Parmi les cellules non hématopoïétiques, on trouve plusieurs types cellulaires qui expriment les molécules CMH-II de manière constitutive. Ainsi, selon une étude exhaustive par immunohistologie chez l‘homme [31], les cellules épithéliales des systèmes digestif, respiratoire et urinaire sont positives. Les vaisseaux lymphatiques et capillaires, à l’exception de ceux du cerveau, des testicules et du placenta, sont nettement positifs. La fonction des molécules CMH-II dans ces cellules n’est pas connue.

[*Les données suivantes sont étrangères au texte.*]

/-- A UE that a read found in a line turns the valid map off where the line is one of the map's (R104). -/
def State.mapUe (s : State) (dpa : Nat) (u : BitVec 16) : State :=
  if u ≠ 0 ∧ s.area dpa = .validMap then s.vmapCorrupt ((dpa - s.hiveBase - s.memTop / 16384) / 64) u else s

/-! ### Automatic installs (R86, R87) -/

-- Log entry 33: DEDUCED, safe.
/-- The queued reads of a remapped line are served from its spare, without a DRAM command (R87, R88). -/
def State.spareReads (s : State) (ch loc : Nat) : State :=
  let sc := bits loc 6 1
  let x := s.sub ch sc
  let (mine, rest) := x.rq.partition fun r => r.loc / 64 * 64 == loc
  let f := mine.map fun r => (⟨r, s.storedGet ch r.loc, s.pwr.rootTime, true⟩ : Flight)
  s.setSub ch sc { x with rq := rest, flight := x.flight ++ f }

-- Log entries 37: DESIGN CHOICE, safe; 38: DEDUCED, unsafe.
/-- Steps 2 to 5 of an install (R87): the pending write issues, the line is read and corrected into the spare, the entry
becomes valid and the requests held for the line are served from the spare. The read's errors are logged and counted as of
any read (R84, R91, R104). -/
def State.installCopy (s : State) (ch k loc : Nat) (auto : Bool) : State :=
  let s := s.flushWr ch loc
  let v := s.arrayGet ch loc
  let ds := decodeWords v
  let s := s.remapPut ch k ⟨loc, auto, correctedStored v (s.blockUnit ch loc)⟩
  let s := ds.zipIdx.foldl (fun (s : State) x =>
    if x.1.action = 1 then (s.logCeAt ch loc x.2 x.1.syn.toNat).1 else s) s
  let u := ueMask ds
  let s := (s.countUe ch u).mapUe ((s.dpaOf ch loc).getD 0) u
  (s.spareReads ch loc).addEvent 1 1 loc

-- Log entry 37: DESIGN CHOICE, safe.
/-- The lowest free entry that no install in progress has taken. -/
def Channel.freeSpare (c : Channel) : Option Nat :=
  SMap.firstFree (match c.install with | some i => SMap.put c.remap i.entry ⟨i.loc, i.auto, 0⟩ | none => c.remap) 16

-- Log entry 37: DESIGN CHOICE, safe.
/-- An automatic install (R86): the lowest free entry, or the remap-full source and event when none is free. -/
def State.autoRemap (s : State) (ch loc : Nat) : State :=
  if ((s.chan ch).remapOf loc).isSome || (s.chan ch).install.any (fun i => i.loc == loc) then s
  else match (s.chan ch).freeSpare with
    | some k => s.installCopy ch k loc true
    | none => (s.raise (64 + 16 * ch + 1) 0 0 (some loc)).addEvent 1 2 loc

/-- Logs one correctable error of word `w`, and remaps the line where its count has reached the threshold (R84 - R86). -/
def State.logCe (s : State) (ch loc w syn : Nat) : State :=
  match s.logCeAt ch loc w syn with
  | (s, true) => if s.fB F.DCH_ECC_CTL_auto_remap ch then s.autoRemap ch loc else s
  | (s, false) => s

/-- Logs every correctable error of a decoded line. -/
def State.logCes (s : State) (ch loc : Nat) (ds : List Dec) : State :=
  ds.zipIdx.foldl (fun s x => if x.1.action = 1 then s.logCe ch loc x.2 x.1.syn.toNat else s) s

/-! ## Metadata as it stands (R44, R99) -/

/-- The set, tag, block and half of a line in the honey cache (R105). -/
def honeySet (line : Nat) : Nat := (line % 2 ^ 19) ^^^ bits line 19 19
def honeyTag (line : Nat) : Nat := bits line 19 20

/-- The line number of a cached line from its set and tag. -/
def lineOf (set tag : Nat) : Nat := tag * 2 ^ 19 + (set ^^^ (tag % 2 ^ 19))

/-- The cached copy of a line: its key in the table and the line (R105, R108). -/
def Honey.lookup (h : Honey) (line : Nat) : Option (Nat × HLine) :=
  let set := honeySet line
  (List.range 16).findSome? fun w =>
    match SMap.find h.lines (set * 16 + w) with
    | some x => if x.tag = honeyTag line then some (set * 16 + w, x) else none
    | none => none

/-- The data of a line that its channel has not stored yet: a pending write, or a write-back the home keeps (R54). -/
def State.pendingLine (s : State) (ch loc line : Nat) : Option Line :=
  match (s.chan ch).pendingWr loc with
  | some w => some w.data
  | none => (s.home.txs.find? fun t => t.origin == .victim && t.line == line).map fun t => t.wdata

-- Log entry 42: DESIGN CHOICE, safe.
/-- An unencrypted metadata line as the home would read it now, with the mask of its bad words: the cached copy,
else the pending write, else DRAM. -/
def State.peekMeta (s : State) (dpa : Nat) : Line × BitVec 16 :=
  match s.honey.lookup (dpa / 64) with
  | some (_, h) => (h.data, h.data.poison)
  | none =>
    match s.locate (dpa / 64 * 64) with
    | some (ch, loc) =>
      match s.pendingLine ch loc (dpa / 64) with
      | some l => (l, l.poison)
      | none =>
        let ds := decodeWords (s.storedGet ch loc)
        (⟨clearWords (decData ds) (badMask ds), badMask ds⟩, badMask ds)
    | none => (Line.poisoned, 0xFFFF)

-- Log entry 42: DESIGN CHOICE, safe.
/-- A cell's entry in the cell table, or none where its word is uncorrectable or poisoned (R91). -/
def State.cellEntry (s : State) (c : Nat) : Option Word :=
  let a := s.cellEntryAddr c
  let (l, bad) := s.peekMeta a
  if bad.getLsbD (a % 64 / 4) then none else some (l.word (a % 64 / 4))

/-! ### Fields of a cell-table entry (R44) -/

def ceAllocated (e : Word) : Bool := e.getLsbD 14
def ceKeyGen (e : Word) : Nat := if e.getLsbD 13 then 1 else 0
def ceGroup (e : Word) : Bool := e.getLsbD 12
def ceOwner (e : Word) : Nat := bits e.toNat 0 12
def cePinned (e : Word) : Bool := e.getLsbD 16
def ceMigrating (e : Word) : Bool := e.getLsbD 17
def ceNoHeat (e : Word) : Bool := e.getLsbD 18
/-- A reserved bit is set, or a group number does not fit (R45). -/
def ceCorrupt (e : Word) : Bool := bits e.toNat 19 13 != 0 || e.getLsbD 15 || (ceGroup e && bits e.toNat 8 4 != 0)
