-- Log entry 54: DEDUCED, safe.
/-- Whether a grant to an agent finds an entry for the line or a free way. -/
def State.filterRoom (s : State) (a line : Nat) : Bool :=
  match s.filterAt a line with
  | .hit _ _ => true
  | _ => (List.range 16).any fun w => (SMap.find s.home.filter (filterBase a line + w)).isNone

/-! ## Answers -/

def HKind.isWrite : HKind → Bool
  | .agentWr _ => true
  | .plainWr => true
  | _ => false

def HKind.isRead : HKind → Bool
  | .rdS => true
  | .rdE => true
  | .rdAny => true
  | .rdCur => true
  | _ => false

/-- What the access reads is written back merged or as it is: a UE in it is logged and charged to no Dome (R91, R312). -/
def Tx.rewrites (t : Tx) : Bool := t.kind.isWrite || t.origin.isSweep

/-- The port settings of R299. -/
def State.portCfg (s : State) (p : Nat) : Word := SMap.findD s.eg.cfg p 0x100

/-- Queues an S2M message for a link, or discards it where the link is, or has been, down (R255). -/
def State.s2m (s : State) (c : CxlSrc) (cls dome : Nat) (express : Bool) (op : S2MOp) (line : Nat) (d : Line) : State :=
  let l := s.cxlLink c.port c.link
  let len := match op with | .memData _ => 64 | _ => 0
  if l.up && c.live then s.egPut c.port c.link cls dome len express (.s2m c op line d)
  else s.setCxlLink c.port c.link { l with discarded := l.discarded + 1 }

/-! ### Entries of a link's egress (R137) -/

/-- An access of a link. -/
def Origin.onLink (o : Origin) (p l : Nat) : Bool := match o with | .cxl c => c.port == p && c.link == l | _ => false

def EgBody.isSnp : EgBody → Bool
  | .s2m _ (.biSnp _) _ _ => true
  | _ => false

def EgBody.isAns : EgBody → Bool
  | .s2m _ op _ _ => (match op with | .biSnp _ => false | _ => true)
  | _ => false

-- Log entry 89: DEDUCED, unsafe.
/-- The entries of a link's egress: NDR and DRS messages queued or owed to accesses that hold a lock or are out through a
window, and queued BISnp messages. -/
def State.egUse (s : State) (p l : Nat) : Nat × Nat :=
  let mine := s.eg.items.filter fun x => x.port == p && x.link == l
  let owed := (s.home.txs.filter fun t => t.stage != .waiting && t.origin.onLink p l).length +
    (s.fab.owin.filter fun r => r.tx.origin.onLink p l).length
  ((mine.filter fun x => x.body.isAns).length + owed, (mine.filter fun x => x.body.isSnp).length)

/-- Whether the 128 entries of a link's egress hold so many messages: 48 are kept for NDR and DRS, 32 for BISnp. -/
def egFits (ans snp : Nat) : Bool := decide ((ans - 48) + (snp - 32) ≤ 48)

/-- Whether a link's egress has room for `n` more answers; a link that is down discards them. -/
def State.ansRoom (s : State) (p l n : Nat) : Bool :=
  !(s.cxlLink p l).up || egFits ((s.egUse p l).1 + n) (s.egUse p l).2

/-- Whether a link's egress has room for `n` more snoops. -/
def State.snpRoom (s : State) (p l n : Nat) : Bool :=
  !(s.cxlLink p l).up || egFits (s.egUse p l).1 ((s.egUse p l).2 + n)

/-- Room for the answer of an access that is about to take its lock. -/
def State.txRoom (s : State) (t : Tx) : Bool := match t.origin with | .cxl c => s.ansRoom c.port c.link 1 | _ => true

/-- The service class of an answer (R293, R302). -/
def State.ansClass (s : State) (t : Tx) (op : S2MOp) : Nat :=
  if t.demoted then 7
  else match op with
    | .memData _ => if (s.windowOf (t.line / 1024)).isSome then 3 else 0
    | _ => 1

/-- Answers a CXL request. -/
def State.answer (s : State) (t : Tx) (op : S2MOp) (d : Line) : State :=
  match t.origin with
  | .cxl c =>
    let ex := F.SHAPER_PORT_CFG_express_en.on (s.portCfg c.port) && s.txUrgency t == 7
    s.s2m c (s.ansClass t op) (domeOf t.ctx) ex op t.line d
  | _ => s
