-- ==== Sys2Proof/Machine/Control.lean ====
section
/-!
DEFINITION. Control commands of firmware (R20, R158, R407): the control buffer and command areas (R368, R369), firmware's
own accesses, queues and doorbell pages (R148 - R150), Domes and share groups (R40, R408), cells (R46, R163), pins (R114,
R115), migration (R122 - R126), Comb maintenance (R176, R185), AGENT_DOWN, REKEY (R313), handles (R281).
-/
namespace Sys2Proof.Machine

/-! ## Command areas (R368, R369) -/

/-- The oldest command of the control buffer that may start. -/
def State.fwNext (s : State) : Option Nat :=
  s.q.fwBuf.find? fun k => match s.cmd k with | some c => !s.heldBack c | none => false

/-- The address of byte `i` of area `a` in the table of TCM bytes (R368). -/
def areaByte (n a i : Nat) : Nat := n * 2 ^ 20 + 0xFF800 + 128 * a + i

/-- Bytes 0 to 95 of an area: the packet, its queue, the queue's Dome. -/
def Cmd.areaImage (c : Cmd) : Nat :=
  let q := match c.src with | .queue q => q | _ => 2 ^ 31
  c.pkt.toNat + q * 2 ^ 512 + c.dome * 2 ^ 544

-- Log entry 67: DESIGN CHOICE, unsafe.
/-- Stores `n` bytes of a number in a TCM. -/
def State.tcmPut (s : State) (k n v : Nat) : State :=
  let m := (List.range n).foldl (fun m i => SMap.store m 0 (k + i) (BitVec.ofNat 8 (v / 2 ^ (8 * i)))) s.cores.tcm
  { s with cores := { s.cores with tcm := m } }

-- Log entry 67: DESIGN CHOICE, unsafe.
/-- `n` bytes of a TCM as a number. -/
def State.tcmGet (s : State) (k n : Nat) : Nat :=
  (List.range n).foldl (fun a i => a + (SMap.findD s.cores.tcm (k + i) 0).toNat * 2 ^ (8 * i)) 0

-- Log entry 66: DESIGN CHOICE, unsafe.
/-- A read of GLOBAL_FWCMD_TAKEn: the oldest command goes to the core's lowest free area. Gives the value read. -/
def State.fwTake (s : State) (n : Nat) : State × Word :=
  match s.fwNext, (List.range 16).find? fun a => (SMap.find s.q.areas (n * 16 + a)).isNone with
  | some k, some a =>
    match s.cmd k with
    | some c =>
      let s := (s.putCmd k { c with eng := .fwArea n a }).tcmPut (areaByte n a 0) 96 c.areaImage
      let s := { s with q := { s.q with fwBuf := s.q.fwBuf.filter (fun x => x != k), areas := SMap.put s.q.areas (n * 16 + a) k } }
      (s.redispatch, BitVec.ofNat 32 (2 ^ 31 + a))
    | none => (s, 0)
  | _, _ => (s, 0)

/-- FWCMD_TAKE. -/
def execFwcmdTake (n : Fin 8) (s : State) : Result :=
  run s fun s => let (s, v) := s.fwTake n; s.emit (.csr (R.GLOBAL_FWCMD_TAKE.addr 0 n) v)

/-- What still names a command that has been completed no longer does: units that work for it go on for nobody, sweeps of
it that have not started are dropped. -/
def State.orphan (s : State) (k : Nat) : State :=
  let none' : Nat := 20000
  let (idle, rest) := s.sec.sweeps.partition fun w => w.cmd == k && w.ptr == 1024
  let s := idle.foldl (fun s w => s.pguReturn (.sweep w.cell)) s
  let sweeps := rest.map fun w => if w.cmd == k then { w with cmd := none' } else w
  let tds := s.sec.teardowns.map fun e => (e.1, if e.2.cmd == some k then { e.2 with cmd := none } else e.2)
  let mig := s.honey.mig.map fun e => (e.1, if e.2.cmd == k then { e.2 with cmd := none' } else e.2)
  let downs := s.home.sweeps.map fun w => if w.cmd == some k then { w with cmd := none } else w
  let inval := s.comb.inval.map fun v => if v.cmd == some k then { v with cmd := none } else v
  { s with
    sec := { s.sec with sweeps := sweeps, teardowns := tds, rekeyRun := s.sec.rekeyRun.filter fun r => r.2 != k },
    honey := { s.honey with mig := mig }, home := { s.home with sweeps := downs },
    comb := { s.comb with inval := inval } }

-- Log entry 66: DESIGN CHOICE, unsafe.
/-- The command in an area completes with the status and result of bytes 96 to 111. -/
def State.fwDone (s : State) (n a : Nat) : State :=
  match SMap.find s.q.areas (n * 16 + a) with
  | none => s
  | some k =>
    match s.cmd k with
    | none => s
    | some c =>
      let r := match SMap.find s.q.tcmReply k with
        | some r => r.toNat
        | none => s.tcmGet (areaByte n a 96) 16
      let s := s.tcmPut (areaByte n a 96) 16 r
      let s := { s with q := { s.q with areas := SMap.del s.q.areas (n * 16 + a), tcmReply := SMap.del s.q.tcmReply k } }
      (s.orphan k).putCmd k { c with st := .done, eng := .none, status := bits r 48 8, result := bits r 64 64, pos := 0, aux := 0 }

/-- A write of GLOBAL_FWCMD_DONEn. -/
def State.fwDoneWrite (s : State) (n : Nat) (v : Word) : State := s.fwDone n (F.GLOBAL_FWCMD_DONE_area.of v)

/-- FWCMD_DONE. -/
def execFwcmdDone (n : Fin 8) (v : Word) (s : State) : Result := run s fun s => s.fwDoneWrite n v

/-! ## Running a control command -/

/-- What a control command comes to: its reply, or it waits and is taken up again. -/
inductive Ctl | done (st res : Nat) | wait
  deriving DecidableEq, Repr

-- Log entry 66: DESIGN CHOICE, unsafe.
/-- Firmware writes the reply of a command it holds. -/
def State.fwReply (s : State) (k st res : Nat) : State :=
  if (s.cmd k).isNone then s
  else { s with q := { s.q with tcmReply := SMap.put s.q.tcmReply k (BitVec.ofNat 128 (replyBits 0 0 st 0 res)) } }

/-- The check of a subject's state (R407): the status that stops the command. -/
def State.subjectBad (s : State) (c : Cmd) : Option Nat :=
  match s.domeSt c.subject with
  | .active => none
  | .free => some stDenied
  | .teardown => some stTeardown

Un nombre élevé de facteurs peut moduler l’expression des gènes CMH-II. On trouve des facteurs solubles comme les cytokines mais aussi des contacts cellules-cellules, des virus et des facteurs physiques comme les UV. Une vision détaillée de ces multiples facteurs testés sur de nombreux types cellulaires et en combinaison est publiée dans plusieurs revues [30;33]. Quelques points saillants sont détaillés ici. L’interferon-gamma (IFN-γ) est un inducteur puissant dans la plupart des cellules et représente la cytokine principalement étudiée ces dernières années dans la régulation des gènes CMH-II. Quelques cellules semblent ne pas répondre à l’IFN-γ comme les neurones et les cellules endocrines β du pancréas [34]. L’effet de l’IFN-γ peut être modulé par d’autres cytokines comme le TGF-β1 et l’IL-1 qui inhibent son action [35;36], le TNF-α qui l’augmente [34]. L’Il-4 augmente l’expression des molécules CMH-II dans des lymphocytes B. De manière surprenante, cette induction par l’Il-4 peut être inhibée par l’

IFN-γ. Les cellules NK peuvent induire l’expression des molécules CMH-II [37;38]. Des virus comme le CMV peuvent inhiber l’induction des gènes CMH-II [39], d’autres semblent l’induire [40].

Finalement en plus de ces observations effectuées souvent in vitro, il faut noter que l’expression des molécules CMH-II varie selon les situations in vivo [30]. Ainsi, dans le système reproductif, cette expression peut varier selon la période du cycle menstruel ou de lactation. L’activation des lymphocytes T humains (mais pas ceux de la souris) conduit à l’induction des molécules CMH-II. Dans des situations pathologiques, on trouve aussi une altération de l’expression des molécules CMH-II. Cette expression est souvent augmentée dans des cellules constitutivement positives ou même induite lors de rejet de greffe, d’inflammations. Dans les tumeurs, l’expression des molécules CMH-II peut être augmentée ou diminuée et est difficilement corrélée avec la différenciation ou la survie du malade. Pour conclure, il existe des déficiences dans l’expression des molécules CMH-II « MHC class II deficiency » selon la terminologie de l’OMS [32] ou communément appelée Bare Lymphocyte Syndrome (BLS) [41].